▶ Problem to solve
Return all lines in the data where the string "written" can be found.

[[ Data supplied, beginning ]]

/-- What a scalar load writes: the bytes, extended as its size says (R180). -/
theorem writeLoad_scalar (k : Core) (sd size : Nat) (data : List Byte) : writeLoad k (.scalar sd size) data = setS k sd
    (let v := leNat data
    if size = 4 then (BitVec.ofNat 8 v).signExtend 64 else if size = 5 then (BitVec.ofNat 16 v).signExtend 64
      else if size = 6 then (BitVec.ofNat 32 v).signExtend 64 else BitVec.ofNat 64 v) := by
  have hext (n v : Nat) (hn : 0 < n) : BitVec.ofInt 64 (signedOf n v) = (BitVec.ofNat n v).signExtend 64 := by
    rw [signedOf_eq_toInt n v hn]
    rfl
  unfold writeLoad
  dsimp only
  congr 1
  split
  · exact hext 8 _ (by decide)
  · exact hext 16 _ (by decide)
  · exact hext 32 _ (by decide)
  · next h4 h5 h6 => rw [if_neg h4, if_neg h5, if_neg h6]

/-- Settles O16: a load that nothing holds back writes its register as it is issued, or waits for its lines, whose return writes it. -/
theorem loads : Obligations.Loads := by
  intro s c k does
  refine ⟨fun size x h hk hfree l hj hw hs => ?ld, fun x h hk hfree l hj hw hs => ?vld, fun id l hfind hlines => ?returned⟩
  case ld =>
    have hsize : size.val ≠ 7 := by omega
    have hdst : loadDst x size.val = .scalar x.d.val size.val := if_neg hsize
    have h' : issuable s.block c 4 (maIndex x ++ if size.val = 7 then [] else [x.d.val]) (if size.val = 7 then [x.d.val] else []) = true := by
      rwa [if_neg hsize, if_neg hsize]
    refine ⟨fun hd => runs_of (f := doLd c size x) rfl ?_, fun hd => runs_of (f := doLd c size x) rfl ?_⟩
    · obtain ⟨w, hi⟩ := loadForm_here h' hk hfree hj hw hs hd hdst
      exact ⟨w, issued_congr (by rw [writeLoad_scalar]) hi⟩
    · exact loadForm_waits h' hk hfree hj hw hs hd hdst
  case vld =>
    have h' : issuable s.block c 4 (maIndex x ++ []) [x.d.val] = true := by rwa [List.append_nil]
    exact ⟨fun hd => runs_of (f := doVld c x) rfl (loadForm_here (size := 7) h' hk hfree hj hw hs hd rfl),
      fun hd => runs_of (f := doVld c x) rfl (loadForm_waits (size := 7) h' hk hfree hj hw hs hd rfl)⟩
  case returned =>
    have hview := view_lineReturn hfind hlines
    exact completes_block (f := doDeviceMemoryLineReturn c id) rfl ⟨getCore_of_view hview, othersKept_of_view hview⟩

end Sys2Proof.Machine
end

section
/-! Stores: the bytes that they write, and that they write no others (R76, R77, R180, R562). -/
namespace Sys2Proof.Machine

/-! Reading and writing bytes of a view. -/

/-- Reads one byte at a place of core c. -/
def View.read (v : View) (c : Nat) : Loc → Byte
  | .ls a => memGet 0 (v.cores c).ls a
  | .cs a => memGet 0 (tabGet [] v.cs (cluOfCore c)) a
  | .dm a => memGet 0 v.dm a

/-- Writes one byte at a place of core c. -/
def View.write (v : View) (c : Nat) (p : Loc) (b : Byte) : View :=
  match p with
  | .ls a => v.upd c (fun k => { k with ls := memSet 0 k.ls a b })
  | .cs a => { v with cs := tabSet v.cs (cluOfCore c) (memSet 0 (tabGet [] v.cs (cluOfCore c)) a b) }
  | .dm a => { v with dm := memSet 0 v.dm a b }

theorem View.write_ls (v : View) (c a : Nat) (b : Byte) : v.write c (.ls a) b = v.upd c (fun k => { k with ls := memSet 0 k.ls a b }) := rfl

/-- Writes bytes at places, in order. -/
def View.writes (c : Nat) : List Loc → List Byte → View → View
  | p :: ps, b :: bs, v => View.writes c ps bs (v.write c p b)
  | _, _, v => v

theorem readLoc_eq (s : Block) (c : Nat) (p : Loc) : readLoc s c p = (view s).read c p := by
  cases p <;> rfl

theorem view_writeLoc (s : Block) (c : Nat) (p : Loc) (b : Byte) : view (writeLoc s c p b) = (view s).write c p b := by
  cases p with
  | ls a => exact view_updCore s c _
  | cs a => rfl
  | dm a => rfl

theorem view_writeLocs (c : Nat) (l : List Loc) : ∀ (d : List Byte) (s : Block), view (writeLocs s c l d) = (view s).writes c l d := by
  induction l with
  | nil => intro d s; rfl
  | cons p l ih =>
    intro d s
    cases d with
    | nil => rfl
    | cons b d =>
      rw [writeLocs, ih, view_writeLoc]
      rfl

/-- The memories that core c writes stand in their canonical form. -/
def View.wfAt (v : View) (c : Nat) : Prop :=
  memWf 0 (v.cores c).ls = true ∧ memWf 0 (tabGet [] v.cs (cluOfCore c)) = true ∧ memWf 0 v.dm = true

theorem View.wfAt_write {v : View} {c : Nat} (h : v.wfAt c) (p : Loc) (b : Byte) : (v.write c p b).wfAt c := by
  obtain ⟨hls, hcs, hdm⟩ := h
  cases p with
  | ls a =>
    refine ⟨?_, hcs, hdm⟩
    rw [View.write_ls, View.upd_cores_same]
    exact memSet_wf a b hls
  | cs a =>
    refine ⟨hls, ?_, hdm⟩
    show memWf 0 (tabGet [] (tabSet v.cs _ _) _) = true
    rw [tabGet_tabSet_same]
    exact memSet_wf a b hcs
  | dm a => exact ⟨hls, hcs, memSet_wf a b hdm⟩

theorem View.read_write {v : View} {c : Nat} (h : v.wfAt c) (p q : Loc) (b : Byte) :
    (v.write c p b).read c q = if q = p then b else v.read c q := by
  obtain ⟨hls, hcs, hdm⟩ := h
  cases p with
  | ls a =>
    cases q with
    | ls o =>
      rw [View.read, View.write_ls, View.upd_cores_same, memGet_memSet a b hls o]
      simp only [Loc.ls.injEq]
      rfl
    | cs o => rfl
    | dm o => rfl
  | cs a =>
    cases q with
    | ls o => rfl
    | cs o =>
      show memGet 0 (tabGet [] (tabSet v.cs _ _) _) o = _
      rw [tabGet_tabSet_same, memGet_memSet a b hcs o]
      simp only [Loc.cs.injEq]
      rfl
    | dm o => rfl
  | dm a =>
    cases q with
    | ls o => rfl
    | cs o => rfl
    | dm o =>
      show memGet 0 (memSet 0 v.dm a b) o = _
      rw [memGet_memSet a b hdm o]
      simp only [Loc.dm.injEq]
      rfl

/-- A place that is not written reads as before. -/
theorem View.read_writes_other {c : Nat} {q : Loc} (l : List Loc) : ∀ (d : List Byte) (v : View), v.wfAt c → q ∉ l →
    (v.writes c l d).read c q = v.read c q := by
  induction l with
  | nil => intro d v _ _; rfl
  | cons p l ih =>
    intro d v hv hq
    cases d with
    | nil => rfl
    | cons b d =>
      rw [View.writes, ih d _ (View.wfAt_write hv p b) (fun h => hq (List.mem_cons_of_mem _ h)), View.read_write hv,
        if_neg (fun h => hq (by rw [h]; exact List.mem_cons_self))]

/-- A place reads as the last byte that was written there. -/
theorem View.read_writes_last {c : Nat} {q : Loc} {b : Byte} (l : List Loc) : ∀ (d : List Byte) (v : View) (j : Nat), v.wfAt c →
    l[j]? = some q → d[j]? = some b → (∀ m, j < m → l[m]? ≠ some q) → (v.writes c l d).read c q = b := by
  induction l with
  | nil => intro d v j _ hj; cases hj
  | cons p l ih =>
    intro d v j hv hj hd hlast
    cases d with
    | nil => cases hd
    | cons e d =>
      rw [View.writes]
      cases j with
      | zero =>
        cases hj
        cases hd
        have hq : q ∉ l := by
          intro hmem
          obtain ⟨m, hm⟩ := List.mem_iff_getElem?.1 hmem
          exact hlast (m + 1) (Nat.succ_pos m) hm
        rw [View.read_writes_other l d _ (View.wfAt_write hv q b) hq, View.read_write hv, if_pos rfl]
      | succ j => exact ih d _ j (View.wfAt_write hv p e) hj hd (fun m hm => hlast (m + 1) (Nat.succ_lt_succ hm))

theorem View.writes_append (c : Nat) (l l' : List Loc) : ∀ (d d' : List Byte) (v : View), l.length = d.length →
    v.writes c (l ++ l') (d ++ d') = (v.writes c l d).writes c l' d' := by
  induction l with
  | nil =>
    intro d d' v h
    rw [List.length_eq_zero_iff.1 h.symm]
    rfl
  | cons p l ih =>
    intro d d' v h
    cases d with
    | nil => cases h
    | cons b d => exact ih d d' _ (Nat.succ.inj h)

/-- The core with another local store, and its port busy or not. -/
def withStore (k : Core) (m : Mem) (w : Bool) : Core := { k with ls := m, portWaits := w }

/-- Writes change of the cores the local store of the one alone. -/
theorem View.writes_frame {c : Nat} (l : List Loc) : ∀ (d : List Byte) (v : View), (v.writes c l d).images = v.images ∧
    (∀ o, o ≠ c → (v.writes c l d).cores o = v.cores o) ∧ ∃ m, (v.writes c l d).cores c = withStore (v.cores c) m (v.cores c).portWaits := by
  induction l with
  | nil => exact fun d v => ⟨rfl, fun _ _ => rfl, _, rfl⟩
  | cons p l ih =>
    intro d v
    cases d with
    | nil => exact ⟨rfl, fun _ _ => rfl, _, rfl⟩
    | cons b d =>
      obtain ⟨himg, hothers, m, hcore⟩ := ih d (v.write c p b)
      rw [View.writes, himg, hcore]
      refine ⟨?_, fun o ho => (hothers o ho).trans ?_, ?_⟩
      · cases p <;> rfl
      · cases p with
        | ls a => rw [View.write_ls, View.upd_cores_other v _ ho]
        | cs a => rfl
        | dm a => rfl
      · refine ⟨m, ?_⟩
        cases p with
        | ls a =>
          rw [View.write_ls, View.upd_cores_same]
          rfl
        | cs a => rfl
        | dm a => rfl

end Sys2Proof.Machine
end

section
/-! ST and VST (R180). -/
namespace Sys2Proof.Machine

/-! The stores' codes: what they note of a write is not seen. -/

theorem view_storeApply (s : Block) (c : Nat) (l : List Loc) (data : List Byte) :
    view (storeApply s c l data) = (view s).writes c l data := by
  unfold storeApply
  dsimp only
  rw [view_writeLocs, view_countRgn, view_foldl _ (fun t r => view_foldl _ (fun t line => view_dmNoteWrite t line _) _ t),
    view_foldl _ (fun t r => view_sramNoteWrite t _ _ _), view_countClu, view_foldl _ (fun t r => view_sramNoteWrite t _ _ _)]

/-! Whether a line decodes depends on the symbols in error and on the registers of its page, which statistics leave. -/

theorem regs_bump (s : Block) (p i n q : Nat) : (getPage (bump s p i n) q).regs = (getPage s q).regs := by
  by_cases h : q = p
  · subst h
    show (tabGet _ (tabSet s.pages q _) q).regs = _
    rw [tabGet_tabSet_same]
  · show (tabGet _ (tabSet s.pages p _) q).regs = _
    rw [tabGet_tabSet_other _ _ _ _ _ h]
    rfl
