/-! ### The decoder -/

/-- A source operand from its field and kind (R36 to R38): none for a reserved kind or code, a uniform
register number above 63, or a number that names no special register. -/
def decodeOpnd (field : BitVec 13) (kind : BitVec 2) : Option Opnd :=
  let start := field.extractLsb' 0 10
  let w := field.extractLsb' 10 3
  if kind = 0 then some (.slice (Wd.ofCode w) start)
  else if kind = 1 then
    if start.extractLsb' 6 4 = 0 then some (.uni (Wd.ofCode w) (start.extractLsb' 0 6)) else none
  else if kind = 2 then
    if w = 0 then some (.imm start)
    else if w = 1 then (SReg.ofNum start.toNat).map .sreg
    else none
  else none

def decodeCtl (w : Word) : Ctl where
  reuse := w.getLsbD 30
  wait := w.extractLsb' 22 8
  setSlot := w.extractLsb' 19 3
  setEn := w.getLsbD 18
  la := w.extractLsb' 14 4
  neg := w.getLsbD 13
  gp := w.extractLsb' 10 3

/-- The fields common to all words (R35); none where bit 31, a kind, a code or the type is reserved. -/
def decodeCommon (w : Word) : Option Common :=
  if w.getLsbD 31 then none
  else
    match Ty.ofCode (w.extractLsb' 90 4).toNat, decodeOpnd (w.extractLsb' 45 13) (w.extractLsb' 84 2),
      decodeOpnd (w.extractLsb' 58 13) (w.extractLsb' 86 2),
      decodeOpnd (w.extractLsb' 71 13) (w.extractLsb' 88 2) with
    | some ty, some a, some b, some c =>
      some { ctl := decodeCtl w, ty := ty,
             d := ⟨Wd.ofCode (w.extractLsb' 42 3), w.extractLsb' 32 10⟩, a := a, b := b, c := c }
    | _, _, _, _ => none

/-- The lane class (R48). -/
def decodeLane (w : Word) (c : Common) : Option LaneF :=
  if w.getLsbD 127 || w.extractLsb' 107 5 != 0 then none
  else some { toCommon := c, slot := w.extractLsb' 124 3, aux2 := w.extractLsb' 118 6,
              aux1 := w.extractLsb' 112 6, pneg := w.getLsbD 106, ps := w.extractLsb' 103 3,
              pd := w.extractLsb' 100 3, subop := w.extractLsb' 96 4,
              rm := Rm.ofCode (w.extractLsb' 94 2) }

/-- The immediate class (R49). -/
def decodeImm (w : Word) (c : Common) : Option ImmF :=
  if w.extractLsb' 126 2 != 0 then none else some { toCommon := c, imm32 := w.extractLsb' 94 32 }

/-- The control class (R50). The shed bit has to have the value given. -/
def decodeCtlF (w : Word) (c : Common) (shed : Bool) : Option CtlF :=
  if w.extractLsb' 102 2 != 0 || w.getLsbD 97 != shed then none
  else some { toCommon := c, arg24 := w.extractLsb' 104 24, cr := w.extractLsb' 98 4,
              m := w.extractLsb' 94 3 }

/-- The memory class (R51). -/
def decodeMem (w : Word) (c : Common) : Option MemF :=
  some { toCommon := c, offset := w.extractLsb' 104 24, vec := w.extractLsb' 102 2,
         evict := w.extractLsb' 99 3, scope := Scope.ofCode (w.extractLsb' 96 3),
         order := Order.ofCode (w.extractLsb' 94 2) }

/-- The tile class (R52). -/
def decodeTile (w : Word) (c : Common) : Option TileF :=
  if w.extractLsb' 118 10 != 0 || w.getLsbD 103 then none
  else some { toCommon := c, hp := w.extractLsb' 110 8, peer := w.extractLsb' 104 6,
              level := w.getLsbD 102, h := w.extractLsb' 94 8 }

/-- The copy class (R53). -/
def decodeCopy (w : Word) (c : Common) : Option CopyF :=
  if w.extractLsb' 126 2 != 0 || w.extractLsb' 115 4 != 0 then none
  else some { toCommon := c, dir := w.getLsbD 125, arm := w.extractLsb' 122 3, parity := w.getLsbD 121,
              ben := w.getLsbD 120, bmem := w.getLsbD 119, claim := w.getLsbD 114,
              hb := w.extractLsb' 106 8, h := w.extractLsb' 98 8, ch := w.extractLsb' 94 4 }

[[ Data supplied, end ]]

▶ Answer box
/-- A place that is not written reads as before. -/
/-- A place reads as the last byte that was written there. -/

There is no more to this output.